The current agreement, Andrew, with Twilio, is that only for North American volume, or is it elsewhere?

Andrew Davies (38:27):

That’s correct. Right now, Michael, the immediate agreement is just for North America volumes, but as I noted, we’re going to be seriously in interested in expanding that framework agreement, from being just in North America to a global one. And we have direct connections to carriers, especially in Asia Pacific, that could further improve their quality at scale.

Andrew Davies (38:50):

We want to be able to walk before we run, and we’re making the investments necessary to upgrade our systems and platforms to provide extra assurance of offering the high quality that we are known for. We have only nascent X, North American revenue with Twilio right now, and those volumes, if they cam could be highly incremental to us and would be all upside compared to what’s in our forecasts. So it’s something that we’re going to start exploring with them after the transaction closes, so possibly later in 2022, and this could be a big win-win for both sides.

Michael Bowen (39:23):

Okay, got it. Understood. So then, geographically, how diversified is the company at this point?

Andrew Davies (39:31):

Yeah, so if you look at our revenue pool today, you’ll see that we’re in the mid to high 50% range, generated from North American based customers. Important to note here that when I talk about this, I’m talking about just where the customer’s billing record, if you will, is located, not where the traffic actually goes. So when you look at it by business unit, you get a slightly different picture, actually. In carrier, we are much more dispersed across the globe. Well, our enterprise business is much more weighted towards North America right now. That really has more to do with our long history of being highly North American centric over time, and how we’ve historically invested in the business.

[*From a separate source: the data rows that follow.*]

-- ==== Sys2Proof/Machine/Reg.lean ====
section
/-! DEFINITION. What a register field is (R4 to R6): place, width, reset value, access code and kept-through letters. -/
namespace Sys2Proof.Machine

/-- The access codes of R5. -/
inductive Acc where
  | rw | ro | wo | w1c | rc | rwl
  deriving DecidableEq, Repr

/-- One field of one register. kept is the sum of the letters of its Kept through entry:
U 1, F 2, I 4, C 8, N 16, M 32, B 64 (R6). -/
structure Fld where
  off   : Nat
  lo    : Nat
  width : Nat
  reset : Nat
  acc   : Acc
  kept  : Nat
  deriving DecidableEq, Repr

/-- The letters of R6 and R357: the resets and state changes. -/
inductive Letter where
  | U | F | I | C | N | M | B
  deriving DecidableEq, Repr

/-- The weight of a letter in Fld.kept. -/
def Letter.weight : Letter → Nat
  | .U => 1 | .F => 2 | .I => 4 | .C => 8 | .N => 16 | .M => 32 | .B => 64

/-- The field survives the reset or state change l (R6). -/
def Fld.keptThrough (f : Fld) (l : Letter) : Bool := f.kept / l.weight % 2 == 1

/-- A read-only field with the Kept through entry "none": it reports the present condition of hardware (R6). -/
def Fld.live (f : Fld) : Bool := f.acc == .ro && f.kept == 0

/-- Where the value of a field is held: one number per place of a field. -/
def Fld.key (f : Fld) : Nat := f.off * 64 + f.lo

/-- Bits of a register word that belong to the field. -/
def Fld.ofWord (f : Fld) (w : Word) : Nat := w.toNat / 2 ^ f.lo % 2 ^ f.width

/-- Owning block window of the field, bits [23:16] of its offset (R368, R392). -/
def Fld.window (f : Fld) : Nat := f.off / 65536

/-- A family of registers of one form: base offset, two index ranges with their strides, and the fields. -/
structure RegForm where
  base   : Nat
  n1     : Nat
  s1     : Nat
  n2     : Nat
  s2     : Nat
  fields : Nat → Nat → List Fld

/-- The fields of the register of this form at offset off, if it has one there. -/
def RegForm.index (r : RegForm) (off : Nat) : Option (List Fld) :=
  if off < r.base then none
  else
    let d := off - r.base
    let i := if r.s1 = 0 then 0 else d / r.s1
    let e := d - i * r.s1
    let j := if r.s2 = 0 then 0 else e / r.s2
    if i < r.n1 ∧ j < r.n2 ∧ e = j * r.s2 then some (r.fields i j) else none

/-- Reset values of RS_TYPEt_BW (R90), in µHz: default, minimum, maximum of type t. -/
def typeBw (t part : Nat) : Nat :=
  let row := match t with
    | 0 => [10000, 1000, 100000]
    | 1 => [10000, 1000, 100000]
    | 2 => [100000, 1000, 1000000]
    | 3 => [1000, 100, 10000]
    | 4 => [1000, 100, 10000]
    | 5 => [100000, 10000, 1000000]
    | _ => [100000, 10000, 1000000]
  row.getD part 0

/-- Reset values of MB_OSCk: F_UNC, D_UNC, STAB of the XO, the OCXO and the atomic standard (R156, the register table of MB_OSCk). -/
def oscReset (k part : Nat) : Nat :=
  let row := match k with
    | 0 => [0xF4240, 0xF4240, 0x190]
    | 1 => [0x2710, 0x2710, 0x32]
    | _ => [0x64, 0x64, 0xA]
  row.getD part 0

/-- Reset values of MB_MAPk (R164): BOUND_MAX, STATES, EN, CLASS, SSM, STRATUM. -/
def mapReset (k part : Nat) : Nat :=
  let row := match k with
    | 0 => [100000, 1, 1, 6, 2, 1]
    | 1 => [1000000, 7, 1, 7, 4, 1]
    | 2 => [1000000000, 7, 1, 52, 8, 1]
    | 3 => [1000000000000, 7, 1, 187, 0xB, 1]
    | 4 => [0xFFFFFFFFFF, 7, 1, 248, 0xF, 16]
    | _ => [0, 0, 0, 0, 0, 0]
  row.getD part 0

end Sys2Proof.Machine
end

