-- ==== Sys2Proof/Machine/FieldsServing.lean ====
section
/-! DEFINITION. The register fields of the blocks of chapters 13, 14 of spec/, one definition per field, written from the
register tables of those chapters: offset, lowest bit, width, reset value, access code (R5) and kept-through letters (R6). -/
namespace Sys2Proof.Machine.F
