-- ==== Sys2Proof/Machine/FieldsWire.lean ====
section
/-! DEFINITION. The register fields of the blocks of chapters 10, 11, 12 of spec/, one definition per field, written from the
register tables of those chapters: offset, lowest bit, width, reset value, access code (R5) and kept-through letters (R6). -/
namespace Sys2Proof.Machine.F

EMEA and CALA together comprised a bit less than 20% of revenue and less our growth share, but we have some initiatives and lots of room to expand in those geographies where we feel we’re somewhat under indexed.

Michael Bowen (40:28):

Got it. So then, with the growth in messaging, as you stated earlier, being really underpinned by your IPX network, who then do you compete against in that arena?

Andrew Davies (40:41):

Well, first of all, Michael, there is no one, really, who is absolutely and directly compatible with Syniverse, both in terms of the breadth and depth of services that we provide to the entire mobile ecosystem, nor with the quality and robustness that we provide those services. And certainly no one has anything close to our IPX network in terms of quality and connections.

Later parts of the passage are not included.